Инспектор взял юношу за руку и заставил нагнуться к убитому.
Джесс Линч минуту глядел на него как завороженный, потом закивал:
— Да, сэр. Это он.
— Ты в этом уверен, Джесс?
Юноша кивнул.
— Скажи, когда он к тебе обратился, на нем была эта самая одежда?
— Да, сэр.
— И ничего больше, Джесс? — спросил Эллери.
Юноша посмотрел на инспектора непонимающим взглядом, потом опять вгляделся в покойника и минуту помолчал. Отец и сын, затаив дыхание, ждали его ответа. Потом его вдруг словно осенило, и он воскликнул:
— Как же! Когда он со мной заговорил, на нем еще была шляпа — шелковый цилиндр!
— Продолжай, Джесс, — одобрительно сказал инспектор. — А, доктор Праути! Долгонько же мы вас ждали. Что вас задержало?
По ковровой дорожке к ним широким шагом шел высокий худой человек с черным чемоданчиком в руках. Нисколько не заботясь о правилах пожарной безопасности, он курил толстую сигару.
— Так уж вышло, инспектор, — сказал он, поставив чемоданчик на пол и пожимая руки Эллери и его отцу. — Вы же знаете, что я только что переехал, и в новой квартире еще не установили телефон. Сегодня у меня был тяжелый день, и я рано лег спать. Так что пришлось им из управления послать за мной человека. Я сразу выехал.
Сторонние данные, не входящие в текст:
-- ==== Sys2Proof/Tests/Slice0.lean ====
section
/-! SUPPORT. Own tests: instruction words written out from the spec's encodings (96_test_vectors_derived.md 1.1), single
steps from the spec's vectors (the id stands at each test), the refusals of the operand check, and a witness for the
hypotheses of each statement. -/

namespace Sys2Proof.Tests

open Sys2Proof.Machine

/-! ### Words written out from the encodings decode to their instructions (V-ENC) -/

theorem test_decode_loadai : decode 0x1234567801#40 = .instr (.loadai 0x12345678#32) := by decide
theorem test_decode_loadbi : decode 0x1234567802#40 = .instr (.loadbi 0x12345678#32) := by decide
theorem test_decode_loadri : decode 0x1234567803#40 = .instr (.loadri 0x12345678#32) := by decide
theorem test_decode_loadam : decode 0x0000006404#40 = .instr (.loadam 0x00000064#32) := by decide
theorem test_decode_loadbm : decode 0x0000006405#40 = .instr (.loadbm 0x00000064#32) := by decide
theorem test_decode_loadrm : decode 0x0000006406#40 = .instr (.loadrm 0x00000064#32) := by decide
theorem test_decode_loadar : decode 0x0000000007#40 = .instr (.loadar 0x00000000#32) := by decide
theorem test_decode_loadbr : decode 0x0000000008#40 = .instr (.loadbr 0x00000000#32) := by decide
theorem test_decode_stoream : decode 0x0000006409#40 = .instr (.stoream 0x00000064#32) := by decide
theorem test_decode_storebm : decode 0x000000640A#40 = .instr (.storebm 0x00000064#32) := by decide
theorem test_decode_storerm : decode 0x000000640B#40 = .instr (.storerm 0x00000064#32) := by decide
theorem test_decode_storear : decode 0x000000000C#40 = .instr (.storear 0x00000000#32) := by decide
theorem test_decode_storebr : decode 0x000000000D#40 = .instr (.storebr 0x00000000#32) := by decide
theorem test_decode_addint : decode 0x000000640E#40 = .instr (.addint 0x00000064#32) := by decide
theorem test_decode_subint : decode 0x000000640F#40 = .instr (.subint 0x00000064#32) := by decide
theorem test_decode_multint : decode 0x0000006410#40 = .instr (.multint 0x00000064#32) := by decide
theorem test_decode_divint : decode 0x0000006411#40 = .instr (.divint 0x00000064#32) := by decide
theorem test_decode_modint : decode 0x0000006412#40 = .instr (.modint 0x00000064#32) := by decide
theorem test_decode_addfloat : decode 0x0000006413#40 = .instr (.addfloat 0x00000064#32) := by decide
theorem test_decode_subfloat : decode 0x0000006414#40 = .instr (.subfloat 0x00000064#32) := by decide
theorem test_decode_multfloat : decode 0x0000006415#40 = .instr (.multfloat 0x00000064#32) := by decide
theorem test_decode_divfloat : decode 0x0000006416#40 = .instr (.divfloat 0x00000064#32) := by decide
theorem test_decode_cmpint : decode 0x0000000017#40 = .instr (.cmpint 0x00000000#32) := by decide
theorem test_decode_cmpfloat : decode 0x0000000018#40 = .instr (.cmpfloat 0x00000000#32) := by decide
theorem test_decode_jmp : decode 0x0000003C19#40 = .instr (.jmp 0x0000003C#32) := by decide
theorem test_decode_jeq : decode 0x0000003C1A#40 = .instr (.jeq 0x0000003C#32) := by decide
theorem test_decode_jne : decode 0x0000003C1B#40 = .instr (.jne 0x0000003C#32) := by decide
theorem test_decode_jlt : decode 0x0000003C1C#40 = .instr (.jlt 0x0000003C#32) := by decide
theorem test_decode_jle : decode 0x0000003C1D#40 = .instr (.jle 0x0000003C#32) := by decide
theorem test_decode_jgt : decode 0x0000003C1E#40 = .instr (.jgt 0x0000003C#32) := by decide
theorem test_decode_jge : decode 0x0000003C1F#40 = .instr (.jge 0x0000003C#32) := by decide
theorem test_decode_printint : decode 0x0000006420#40 = .instr (.printint 0x00000064#32) := by decide
theorem test_decode_printchar : decode 0x0000006421#40 = .instr (.printchar 0x00000064#32) := by decide
theorem test_decode_printfloat : decode 0x0000006422#40 = .instr (.printfloat 0x00000064#32) := by decide
theorem test_decode_printrint : decode 0x0000000023#40 = .instr (.printrint 0x00000000#32) := by decide
theorem test_decode_printrfloat : decode 0x0000000024#40 = .instr (.printrfloat 0x00000000#32) := by decide
theorem test_decode_hlt : decode 0x0000000025#40 = .instr (.hlt 0x00000000#32) := by decide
А где же покойник?
Инспектор указал на труп, и врач опустился на колени в проходе. Рядом встал полицейский с фонариком. Квин взял Линча за руку и отвел его в сторону.
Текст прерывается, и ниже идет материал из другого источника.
/-- R102, R103, R104: a new frame form has the bytes of its layout, which decode to its fields: a beacon's always, an
ack's under the default `ACK_LAYOUT`, which ignores the reserved bit. That the form is the arrival of those bytes at
the end of the transport's queue is the model's choice, logs 4 and 5. -/
def Obligations.NewFormsArrive : Prop :=
  (∀ (s : State) (f : FieldSet), f.fitsNew = true → ∃ b, decodeBeacon b = .ok f ∧
    b = newHeader (BitVec.ofNat 7 f.radioId) (decide (f.panic = 1)) (BitVec.ofNat 15 f.messageId) ++
      tailBytes (BitVec.ofNat 32 f.latitude) (BitVec.ofNat 32 f.longitude)
        (BitVec.ofNat 8 f.batteryPercent) (BitVec.ofNat 32 f.utcTimestamp) ∧
    exec (.beaconNew f) s = .next { s with
      rxQueue := s.rxQueue ++ [⟨b, s.inputs.routing⟩] }) ∧
  (∀ (s : State) (rid mid : Nat) (res : Bool), rid < 128 → mid < 32768 → ∃ b,
    decodeAck .headerForm b = .ok (rid, mid) ∧
    b = newHeader (BitVec.ofNat 7 rid) res (BitVec.ofNat 15 mid) ∧
    exec (.ackNew rid res mid) s = .next { s with
      rxQueue := s.rxQueue ++ [⟨b, s.inputs.routing⟩] })

/-! ### Encodings -/

/-- R100 to R114: decoding the encoding of a well-formed instruction gives it back. -/
def Obligations.DecodeEncode : Prop :=
  ∀ i : Instr, i.wellFormed = true → decode (encode i) = .ok i

/-- R105, R106, R110 to R114: an instruction read from a signal is well-formed, and its encoding is that signal
but for the data word of a read, which is the response. -/
def Obligations.EncodeDecode : Prop :=
  ∀ (sig : Signal) (i : Instr), decode sig = .ok i → i.wellFormed = true ∧
    (encode i = sig ∨ ∃ a d, sig = .bus a d ∧ a.getLsbD 6 = false ∧ encode i = .bus a 0)

/-- R104, R110, R111, R113, R114: a few words written from the encodings decode to their instructions. Which line of
the block carries a word, chosen by its number of bits (and a strobe vector for a byte of 1 to 7), is the model's
choice, log 12. -/
def Obligations.TableWordsDecode : Prop :=
  decodeTableWord 32 0x0000000A = some .pollTimeout ∧
  decodeTableWord 32 0x00000105 = none ∧
  decodeTableWord 8 0x40 = some (.wr 0 0) ∧
  decodeTableWord 8 0x22 = some (.rd 0x22) ∧
  decodeTableWord 8 0x05 = some (.tick false true) ∧
  decodeTableWord 24 0x2A0085 = some (.ackNew 5 false 42)

/-! ### The whole machine -/

/-- R80, R12: when the next step's signal decodes to `i`, the step samples its inputs and is `exec i`. -/
def Obligations.StepRunsDecoded : Prop :=
  ∀ (s : State) (ev : Event) (rest : List Event) (i : Instr), s.schedule = ev :: rest →
    decode ev.signal = .ok i → step s = exec i { s with schedule := rest, inputs := ev.inputs }
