theorem witness_DecodeEncode : (Instr.beaconNew fieldsE7).wellFormed = true := by decide

/-- A read whose data word is not zero, and a frame. -/
theorem witness_EncodeDecode :
    decode (.bus 0x22 7) = .ok (.rd 0x22) ∧ decode (.wire newf) = .ok (.beaconNew ⟨1, 5, 0, 42,
      0x4214EB85, 0xC2A0D70A, 88, 0x64BB5A80⟩) := by decide

theorem witness_StepRunsDecoded :
    (driven (.strobe 1)).schedule = ⟨.strobe 1, Inputs.zero⟩ :: [] ∧
      decode (.strobe 1) = .ok (.tick false false) := by decide

theorem witness_StepWithoutInstruction :
    (11 < (12#32).toNat ∧ (driven (.command 12)).schedule = ⟨.command 12, Inputs.zero⟩ :: []) ∧
      ((driven (.wire [1, 2])).schedule = ⟨.wire [1, 2], Inputs.zero⟩ :: []) ∧
      (driven (.strobe 0)).schedule = ⟨.strobe 0, Inputs.zero⟩ :: [] ∧ State.reset.schedule = [] := by
  decide

theorem witness_FetchWordRunsNext : decodeTableWord 32 0x0A = some .pollTimeout := by decide

theorem witness_ConfigurationIsFixed : step State.reset = .next State.reset := rfl

theorem witness_ModeChangesOnlyByToggle :
    (after (exec (.tick true false) State.reset)).pss.mode ≠ State.reset.pss.mode := by decide

theorem witness_StickyBitsAccumulate :
    Instr.tick false false ≠ .reset ∧
      { State.reset with pss := { Sequencer.zero with
        sticky := ⟨true, true, false, true, true⟩ } }.pss.sticky.sendFail = true := by decide

/-- A start just before the wrap of `now`, a time just after it, and an entry opened at that start. -/
theorem witness_TimersSurviveWrap :
    4294967295 ≤ 4294967300 ∧ 4294967300 - 4294967295 < 2 ^ 32 ∧
      (atTime 4 { State.reset with pend := ⟨true, 5, 42, 0xFFFFFFFF, 0⟩ }).inputs.now =
        BitVec.ofNat 32 4294967300 ∧
      (atTime 4 { State.reset with pend := ⟨true, 5, 42, 0xFFFFFFFF, 0⟩ }).pend.valid = true ∧
      (atTime 4 { State.reset with pend := ⟨true, 5, 42, 0xFFFFFFFF, 0⟩ }).pend.sentAt =
        BitVec.ofNat 32 4294967295 := by decide

end Sys2Proof.Tests
end

section
/-! SUPPORT. Proofs of the statements cited from 00_scope.md: one step and its schedule (R12, R80), the timers (R10),
the constraints of a configuration (R7), and the configuration under every step (R6, R90). -/

namespace Sys2Proof.Machine

/-! ### One step, by its schedule -/

theorem step_of_schedule_nil {s : State} (h : s.schedule = []) : step s = .next s := by
  simp [step, fetch_nil h]

theorem step_of_decode_ok {s : State} {ev : Event} {rest : List Event} {i : Instr}
    (hs : s.schedule = ev :: rest) (hd : decode ev.signal = .ok i) :
    step s = exec i { s with schedule := rest, inputs := ev.inputs } := by
  simp [step, fetch_cons hs, hd]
— Ну хорошо, Джесс, он попросил у тебя имбирного эля. А что было потом?
Джесс, который все это время не сводил глаз с судебного эксперта, сглотнул и продолжал:
— Само собой, я ему сказал, что мы не продаем имбирный эль — только лимонад. Он наклонился ко мне, и я почувствовал, как от него песет спиртным. «Достанешь мне бутылку имбирного эля, — говорит, — получишь полдоллара. Только поживей!» Ну, я и решился: теперь ведь нам не дают на чай… Я сказал, что сию минуту эль достать не могу, но что сбегаю в лавку и куплю ему бутылку, как только начнется второй акт. Он сказал мне помер своего кресла и пошел в театр. Как только антракт закончился и двери закрыли, я бросил свой столик и сбегал в кафе-мороженое на другой стороне улицы. Там…
— Ты часто бросаешь свою тележку без присмотра, Джесс?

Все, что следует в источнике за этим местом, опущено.